A good example lies in the typical OW class, in which the students go through the following sequence: 1) partial mask flood; 2) full mask flood; 3) remove and replace mask; 4) No mask swim + replacement.
I have observed classes in which the expert teacher impatiently wants the student to progress through the sequence too rapidly, without enough scaffolding to help the struggling student. We had threads on this topic several times in ScubaBoard's history, especially regarding tech training. A tech instructor I know told his students that "in tech training, we don't hold your hand," and by that, he meant "I'm not going to give you any actual instruction. I'm just going to require you to demonstrate the skill and then berate you when you can't do it." If allowed to use his approach in an OW class, I would bet that in the first confined water session he would just tell the students to take their masks off, swim around for a while, and put them back on.
Interference Theory
You can only learn so much in a given amount of time, and when you are learning, some of what you learn interferes with your ability to learn other stuff. In a well designed curriculum, the content has been carefully chosen so that the course ensures learning of what is essential at that level while still finding emphasis on what is important. That which is merely nice to know is de-emphasized, and that which students do not need to know at that level is eliminated. That way learning the less important stuff does not interfere with the students' ability to understand and remember that which is truly important.

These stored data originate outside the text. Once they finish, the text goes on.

-- ==== Sys2Proof/Laws/State.lean ====
section
/-! SUPPORT. One lemma per field per update of the state, so that no proof unfolds a record update. -/

namespace Sys2Proof.Machine

variable (s : State)

/-! ### `finish` -/

@[simp] theorem finish_params (c d : Byte) (n : Nat) : (s.finish c d n).params = s.params := rfl
@[simp] theorem finish_args (c d : Byte) (n : Nat) : (s.finish c d n).args = s.args := rfl
@[simp] theorem finish_resLen (c d : Byte) (n : Nat) : (s.finish c d n).resLen = s.resLen := rfl
@[simp] theorem finish_resCrc (c d : Byte) (n : Nat) : (s.finish c d n).resCrc = s.resCrc := rfl
@[simp] theorem finish_resType (c d : Byte) (n : Nat) : (s.finish c d n).resType = s.resType := rfl
@[simp] theorem finish_resIndex (c d : Byte) (n : Nat) : (s.finish c d n).resIndex = s.resIndex := rfl
@[simp] theorem finish_resFlags (c d : Byte) (n : Nat) : (s.finish c d n).resFlags = s.resFlags := rfl
@[simp] theorem finish_errOffset (c d : Byte) (n : Nat) : (s.finish c d n).errOffset = BitVec.ofNat 32 n := rfl
@[simp] theorem finish_done (c d : Byte) (n : Nat) : (s.finish c d n).done = true := rfl
@[simp] theorem finish_ovr (c d : Byte) (n : Nat) : (s.finish c d n).ovr = s.ovr := rfl
@[simp] theorem finish_err (c d : Byte) (n : Nat) : (s.finish c d n).err = c := rfl
@[simp] theorem finish_errDetail (c d : Byte) (n : Nat) : (s.finish c d n).errDetail = d := rfl
@[simp] theorem finish_tr (c d : Byte) (n : Nat) : (s.finish c d n).tr = s.tr := rfl
@[simp] theorem finish_cr (c d : Byte) (n : Nat) : (s.finish c d n).cr = s.cr := rfl
@[simp] theorem finish_cont (c d : Byte) (n : Nat) : (s.finish c d n).cont = s.cont := rfl
@[simp] theorem finish_buf (c d : Byte) (n : Nat) : (s.finish c d n).buf = s.buf := rfl
@[simp] theorem finish_pend (c d : Byte) (n : Nat) : (s.finish c d n).pend = none := rfl
@[simp] theorem finish_faults (c d : Byte) (n : Nat) : (s.finish c d n).faults = s.faults := rfl
@[simp] theorem finish_draws (c d : Byte) (n : Nat) : (s.finish c d n).draws = s.draws := rfl
@[simp] theorem finish_script (c d : Byte) (n : Nat) : (s.finish c d n).script = s.script := rfl
@[simp] theorem finish_turns (c d : Byte) (n : Nat) : (s.finish c d n).turns = s.turns := rfl
@[simp] theorem finish_seen (c d : Byte) (n : Nat) : (s.finish c d n).seen = s.seen := rfl

/-! ### `record` -/

@[simp] theorem record_params (f : Fault) : (s.record f).params = s.params := rfl
@[simp] theorem record_args (f : Fault) : (s.record f).args = s.args := rfl
@[simp] theorem record_resLen (f : Fault) : (s.record f).resLen = s.resLen := rfl
@[simp] theorem record_resCrc (f : Fault) : (s.record f).resCrc = s.resCrc := rfl
@[simp] theorem record_resType (f : Fault) : (s.record f).resType = s.resType := rfl
@[simp] theorem record_resIndex (f : Fault) : (s.record f).resIndex = s.resIndex := rfl
@[simp] theorem record_resFlags (f : Fault) : (s.record f).resFlags = s.resFlags := rfl
@[simp] theorem record_errOffset (f : Fault) : (s.record f).errOffset = s.errOffset := rfl
@[simp] theorem record_done (f : Fault) : (s.record f).done = s.done := rfl
@[simp] theorem record_ovr (f : Fault) : (s.record f).ovr = s.ovr := rfl
@[simp] theorem record_err (f : Fault) : (s.record f).err = s.err := rfl
@[simp] theorem record_errDetail (f : Fault) : (s.record f).errDetail = s.errDetail := rfl
@[simp] theorem record_tr (f : Fault) : (s.record f).tr = s.tr := rfl
@[simp] theorem record_cr (f : Fault) : (s.record f).cr = s.cr := rfl
@[simp] theorem record_cont (f : Fault) : (s.record f).cont = s.cont := rfl
@[simp] theorem record_buf (f : Fault) : (s.record f).buf = s.buf := rfl
@[simp] theorem record_pend (f : Fault) : (s.record f).pend = s.pend := rfl
@[simp] theorem record_faults (f : Fault) : (s.record f).faults = s.faults.add f := rfl
@[simp] theorem record_draws (f : Fault) : (s.record f).draws = s.draws := rfl
@[simp] theorem record_script (f : Fault) : (s.record f).script = s.script := rfl
@[simp] theorem record_turns (f : Fault) : (s.record f).turns = s.turns := rfl
@[simp] theorem record_seen (f : Fault) : (s.record f).seen = s.seen := rfl

/-! ### `sees` -/

@[simp] theorem sees_params (x : Seen) : (s.sees x).params = s.params := rfl
@[simp] theorem sees_args (x : Seen) : (s.sees x).args = s.args := rfl
@[simp] theorem sees_resLen (x : Seen) : (s.sees x).resLen = s.resLen := rfl
@[simp] theorem sees_resCrc (x : Seen) : (s.sees x).resCrc = s.resCrc := rfl
@[simp] theorem sees_resType (x : Seen) : (s.sees x).resType = s.resType := rfl
@[simp] theorem sees_resIndex (x : Seen) : (s.sees x).resIndex = s.resIndex := rfl
@[simp] theorem sees_resFlags (x : Seen) : (s.sees x).resFlags = s.resFlags := rfl
@[simp] theorem sees_errOffset (x : Seen) : (s.sees x).errOffset = s.errOffset := rfl
@[simp] theorem sees_done (x : Seen) : (s.sees x).done = s.done := rfl
@[simp] theorem sees_ovr (x : Seen) : (s.sees x).ovr = s.ovr := rfl
@[simp] theorem sees_err (x : Seen) : (s.sees x).err = s.err := rfl
@[simp] theorem sees_errDetail (x : Seen) : (s.sees x).errDetail = s.errDetail := rfl
@[simp] theorem sees_tr (x : Seen) : (s.sees x).tr = s.tr := rfl
@[simp] theorem sees_cr (x : Seen) : (s.sees x).cr = s.cr := rfl
@[simp] theorem sees_cont (x : Seen) : (s.sees x).cont = s.cont := rfl
@[simp] theorem sees_buf (x : Seen) : (s.sees x).buf = s.buf := rfl
@[simp] theorem sees_pend (x : Seen) : (s.sees x).pend = s.pend := rfl
@[simp] theorem sees_faults (x : Seen) : (s.sees x).faults = s.faults := rfl
@[simp] theorem sees_draws (x : Seen) : (s.sees x).draws = s.draws := rfl
@[simp] theorem sees_script (x : Seen) : (s.sees x).script = s.script := rfl
@[simp] theorem sees_turns (x : Seen) : (s.sees x).turns = s.turns := rfl
@[simp] theorem sees_seen (x : Seen) : (s.sees x).seen = s.seen ++ [x] := rfl

/-! ### `memWrite` -/

@[simp] theorem memWrite_params (a n : Nat) (v : List Byte) : (memWrite a n v s).params = s.params := rfl
@[simp] theorem memWrite_args (a n : Nat) (v : List Byte) : (memWrite a n v s).args = s.args := rfl
@[simp] theorem memWrite_resLen (a n : Nat) (v : List Byte) : (memWrite a n v s).resLen = s.resLen := rfl
@[simp] theorem memWrite_resCrc (a n : Nat) (v : List Byte) : (memWrite a n v s).resCrc = s.resCrc := rfl
@[simp] theorem memWrite_resType (a n : Nat) (v : List Byte) : (memWrite a n v s).resType = s.resType := rfl
@[simp] theorem memWrite_resIndex (a n : Nat) (v : List Byte) : (memWrite a n v s).resIndex = s.resIndex := rfl
@[simp] theorem memWrite_resFlags (a n : Nat) (v : List Byte) : (memWrite a n v s).resFlags = s.resFlags := rfl
@[simp] theorem memWrite_errOffset (a n : Nat) (v : List Byte) : (memWrite a n v s).errOffset = s.errOffset := rfl
@[simp] theorem memWrite_done (a n : Nat) (v : List Byte) : (memWrite a n v s).done = s.done := rfl
@[simp] theorem memWrite_ovr (a n : Nat) (v : List Byte) : (memWrite a n v s).ovr = s.ovr := rfl
@[simp] theorem memWrite_err (a n : Nat) (v : List Byte) : (memWrite a n v s).err = s.err := rfl
@[simp] theorem memWrite_errDetail (a n : Nat) (v : List Byte) : (memWrite a n v s).errDetail = s.errDetail := rfl
@[simp] theorem memWrite_tr (a n : Nat) (v : List Byte) : (memWrite a n v s).tr = s.tr := rfl
@[simp] theorem memWrite_cr (a n : Nat) (v : List Byte) : (memWrite a n v s).cr = s.cr := rfl
@[simp] theorem memWrite_cont (a n : Nat) (v : List Byte) : (memWrite a n v s).cont = s.cont := rfl
@[simp] theorem memWrite_buf (a n : Nat) (v : List Byte) : (memWrite a n v s).buf = Memory.writeAll s.buf a (v.take n) := rfl
@[simp] theorem memWrite_pend (a n : Nat) (v : List Byte) : (memWrite a n v s).pend = s.pend := rfl
@[simp] theorem memWrite_faults (a n : Nat) (v : List Byte) : (memWrite a n v s).faults = s.faults := rfl
@[simp] theorem memWrite_draws (a n : Nat) (v : List Byte) : (memWrite a n v s).draws = s.draws := rfl
@[simp] theorem memWrite_script (a n : Nat) (v : List Byte) : (memWrite a n v s).script = s.script := rfl
@[simp] theorem memWrite_turns (a n : Nat) (v : List Byte) : (memWrite a n v s).turns = s.turns := rfl
@[simp] theorem memWrite_seen (a n : Nat) (v : List Byte) : (memWrite a n v s).seen = s.seen := rfl

/-! ### `issue` -/

@[simp] theorem issue_params (w : Word) : (issue w s).params = s.params := rfl
@[simp] theorem issue_args (w : Word) : (issue w s).args = s.args := rfl
@[simp] theorem issue_resLen (w : Word) : (issue w s).resLen = s.resLen := rfl
@[simp] theorem issue_resCrc (w : Word) : (issue w s).resCrc = s.resCrc := rfl
@[simp] theorem issue_resType (w : Word) : (issue w s).resType = s.resType := rfl
@[simp] theorem issue_resIndex (w : Word) : (issue w s).resIndex = s.resIndex := rfl
@[simp] theorem issue_resFlags (w : Word) : (issue w s).resFlags = s.resFlags := rfl
@[simp] theorem issue_errOffset (w : Word) : (issue w s).errOffset = s.errOffset := rfl
@[simp] theorem issue_done (w : Word) : (issue w s).done = false := rfl
@[simp] theorem issue_ovr (w : Word) : (issue w s).ovr = false := rfl
@[simp] theorem issue_err (w : Word) : (issue w s).err = 0#8 := rfl
@[simp] theorem issue_errDetail (w : Word) : (issue w s).errDetail = 0#8 := rfl
@[simp] theorem issue_tr (w : Word) : (issue w s).tr = s.tr := rfl
@[simp] theorem issue_cr (w : Word) : (issue w s).cr = s.cr := rfl
@[simp] theorem issue_cont (w : Word) : (issue w s).cont = s.cont := rfl
@[simp] theorem issue_buf (w : Word) : (issue w s).buf = s.buf := rfl
@[simp] theorem issue_pend (w : Word) : (issue w s).pend = some { cmd := w, args := s.args } := rfl
@[simp] theorem issue_faults (w : Word) : (issue w s).faults = s.faults := rfl
@[simp] theorem issue_draws (w : Word) : (issue w s).draws = s.draws := rfl
@[simp] theorem issue_script (w : Word) : (issue w s).script = s.script := rfl
@[simp] theorem issue_turns (w : Word) : (issue w s).turns = s.turns := rfl
@[simp] theorem issue_seen (w : Word) : (issue w s).seen = s.seen := rfl

/-! ### `succeeded` -/

@[simp] theorem succeeded_params : (s.succeeded).params = s.params := rfl
@[simp] theorem succeeded_args : (s.succeeded).args = s.args := rfl
@[simp] theorem succeeded_resLen : (s.succeeded).resLen = s.resLen := rfl
@[simp] theorem succeeded_resCrc : (s.succeeded).resCrc = s.resCrc := rfl
@[simp] theorem succeeded_resType : (s.succeeded).resType = s.resType := rfl
@[simp] theorem succeeded_resIndex : (s.succeeded).resIndex = s.resIndex := rfl
@[simp] theorem succeeded_resFlags : (s.succeeded).resFlags = s.resFlags := rfl
@[simp] theorem succeeded_errOffset : (s.succeeded).errOffset = 0#32 := rfl
@[simp] theorem succeeded_done : (s.succeeded).done = true := rfl
@[simp] theorem succeeded_ovr : (s.succeeded).ovr = s.ovr := rfl
@[simp] theorem succeeded_err : (s.succeeded).err = 0#8 := rfl
@[simp] theorem succeeded_errDetail : (s.succeeded).errDetail = 0#8 := rfl
@[simp] theorem succeeded_tr : (s.succeeded).tr = s.tr := rfl
@[simp] theorem succeeded_cr : (s.succeeded).cr = s.cr := rfl
@[simp] theorem succeeded_cont : (s.succeeded).cont = s.cont := rfl
@[simp] theorem succeeded_buf : (s.succeeded).buf = s.buf := rfl
@[simp] theorem succeeded_pend : (s.succeeded).pend = none := rfl
@[simp] theorem succeeded_faults : (s.succeeded).faults = s.faults := rfl
@[simp] theorem succeeded_draws : (s.succeeded).draws = s.draws := rfl
@[simp] theorem succeeded_script : (s.succeeded).script = s.script := rfl
@[simp] theorem succeeded_turns : (s.succeeded).turns = s.turns := rfl
@[simp] theorem succeeded_seen : (s.succeeded).seen = s.seen := rfl

/-! ### `failed` -/

@[simp] theorem failed_params (c d : Byte) (n : Word) : (s.failed c d n).params = s.params := rfl
@[simp] theorem failed_args (c d : Byte) (n : Word) : (s.failed c d n).args = s.args := rfl
@[simp] theorem failed_resLen (c d : Byte) (n : Word) : (s.failed c d n).resLen = s.resLen := rfl
@[simp] theorem failed_resCrc (c d : Byte) (n : Word) : (s.failed c d n).resCrc = s.resCrc := rfl
@[simp] theorem failed_resType (c d : Byte) (n : Word) : (s.failed c d n).resType = s.resType := rfl
@[simp] theorem failed_resIndex (c d : Byte) (n : Word) : (s.failed c d n).resIndex = s.resIndex := rfl
@[simp] theorem failed_resFlags (c d : Byte) (n : Word) : (s.failed c d n).resFlags = s.resFlags := rfl
@[simp] theorem failed_errOffset (c d : Byte) (n : Word) : (s.failed c d n).errOffset = n := rfl
@[simp] theorem failed_done (c d : Byte) (n : Word) : (s.failed c d n).done = true := rfl
@[simp] theorem failed_ovr (c d : Byte) (n : Word) : (s.failed c d n).ovr = s.ovr := rfl
@[simp] theorem failed_err (c d : Byte) (n : Word) : (s.failed c d n).err = c := rfl
@[simp] theorem failed_errDetail (c d : Byte) (n : Word) : (s.failed c d n).errDetail = d := rfl
@[simp] theorem failed_tr (c d : Byte) (n : Word) : (s.failed c d n).tr = s.tr := rfl
@[simp] theorem failed_cr (c d : Byte) (n : Word) : (s.failed c d n).cr = s.cr := rfl
@[simp] theorem failed_cont (c d : Byte) (n : Word) : (s.failed c d n).cont = s.cont := rfl
@[simp] theorem failed_buf (c d : Byte) (n : Word) : (s.failed c d n).buf = s.buf := rfl
@[simp] theorem failed_pend (c d : Byte) (n : Word) : (s.failed c d n).pend = none := rfl
@[simp] theorem failed_faults (c d : Byte) (n : Word) : (s.failed c d n).faults = s.faults := rfl
@[simp] theorem failed_draws (c d : Byte) (n : Word) : (s.failed c d n).draws = s.draws := rfl
@[simp] theorem failed_script (c d : Byte) (n : Word) : (s.failed c d n).script = s.script := rfl
@[simp] theorem failed_turns (c d : Byte) (n : Word) : (s.failed c d n).turns = s.turns := rfl
@[simp] theorem failed_seen (c d : Byte) (n : Word) : (s.failed c d n).seen = s.seen := rfl

/-! ### `keptByReset` -/

@[simp] theorem keptByReset_params (m : Memory) : (keptByReset s m).params = s.params := rfl
@[simp] theorem keptByReset_args (m : Memory) : (keptByReset s m).args = { src := 0#32, len := 0#32, dst := 0#32, cap := 0#32, type := 0#32, index := 0#32, crc := 0#32 } := rfl
@[simp] theorem keptByReset_resLen (m : Memory) : (keptByReset s m).resLen = 0#32 := rfl
@[simp] theorem keptByReset_resCrc (m : Memory) : (keptByReset s m).resCrc = 0#32 := rfl
@[simp] theorem keptByReset_resType (m : Memory) : (keptByReset s m).resType = 0#32 := rfl
@[simp] theorem keptByReset_resIndex (m : Memory) : (keptByReset s m).resIndex = 0#32 := rfl
@[simp] theorem keptByReset_resFlags (m : Memory) : (keptByReset s m).resFlags = 0#32 := rfl
@[simp] theorem keptByReset_errOffset (m : Memory) : (keptByReset s m).errOffset = 0#32 := rfl
@[simp] theorem keptByReset_done (m : Memory) : (keptByReset s m).done = false := rfl
@[simp] theorem keptByReset_ovr (m : Memory) : (keptByReset s m).ovr = false := rfl
@[simp] theorem keptByReset_err (m : Memory) : (keptByReset s m).err = 0#8 := rfl
@[simp] theorem keptByReset_errDetail (m : Memory) : (keptByReset s m).errDetail = 0#8 := rfl
@[simp] theorem keptByReset_tr (m : Memory) : (keptByReset s m).tr = none := rfl
@[simp] theorem keptByReset_cr (m : Memory) : (keptByReset s m).cr = none := rfl
@[simp] theorem keptByReset_cont (m : Memory) : (keptByReset s m).cont = [] := rfl
@[simp] theorem keptByReset_buf (m : Memory) : (keptByReset s m).buf = m := rfl
@[simp] theorem keptByReset_pend (m : Memory) : (keptByReset s m).pend = none := rfl
@[simp] theorem keptByReset_faults (m : Memory) : (keptByReset s m).faults = s.faults := rfl
@[simp] theorem keptByReset_draws (m : Memory) : (keptByReset s m).draws = s.draws := rfl
@[simp] theorem keptByReset_script (m : Memory) : (keptByReset s m).script = s.script := rfl
@[simp] theorem keptByReset_turns (m : Memory) : (keptByReset s m).turns = s.turns := rfl
@[simp] theorem keptByReset_seen (m : Memory) : (keptByReset s m).seen = s.seen := rfl

/-- The two ways of writing the completion without an error agree (R235). -/
theorem finish_zero : s.finish 0#8 0#8 0 = s.succeeded := rfl

/-- The two ways of writing the completion with an error agree (R234). -/
theorem finish_eq_failed (c d : Byte) (n : Nat) : s.finish c d n = s.failed c d (BitVec.ofNat 32 n) := rfl

end Sys2Proof.Machine
end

All too often, the real expert wants to demonstrate that expertise by emphasizing stuff that is not important at that level of training, thus interfering with their ability to understand and remember that which is truly important. I remember being at a cave diving shop waiting for a ride at the end of the day, and I watched the first day of a Cave I class being taught outdoors. The class had been going on for about 8 hours at that point--maybe more--and the students had completed two training dives earlier. As the exhausted students sat there listening with glazed eyes, the instructor was lecturing them on the internal structure of the isolation manifold, explaining the mechanics that allowed it to work as it did. I have no idea why they needed to know that then (or ever, really), but everything they were trying to understand there was interfering with their ability to understand the truly important stuff they had been taught hours earlier. It is possible that this was actually part of the curriculum--in which case it was very poorly designed curriculum.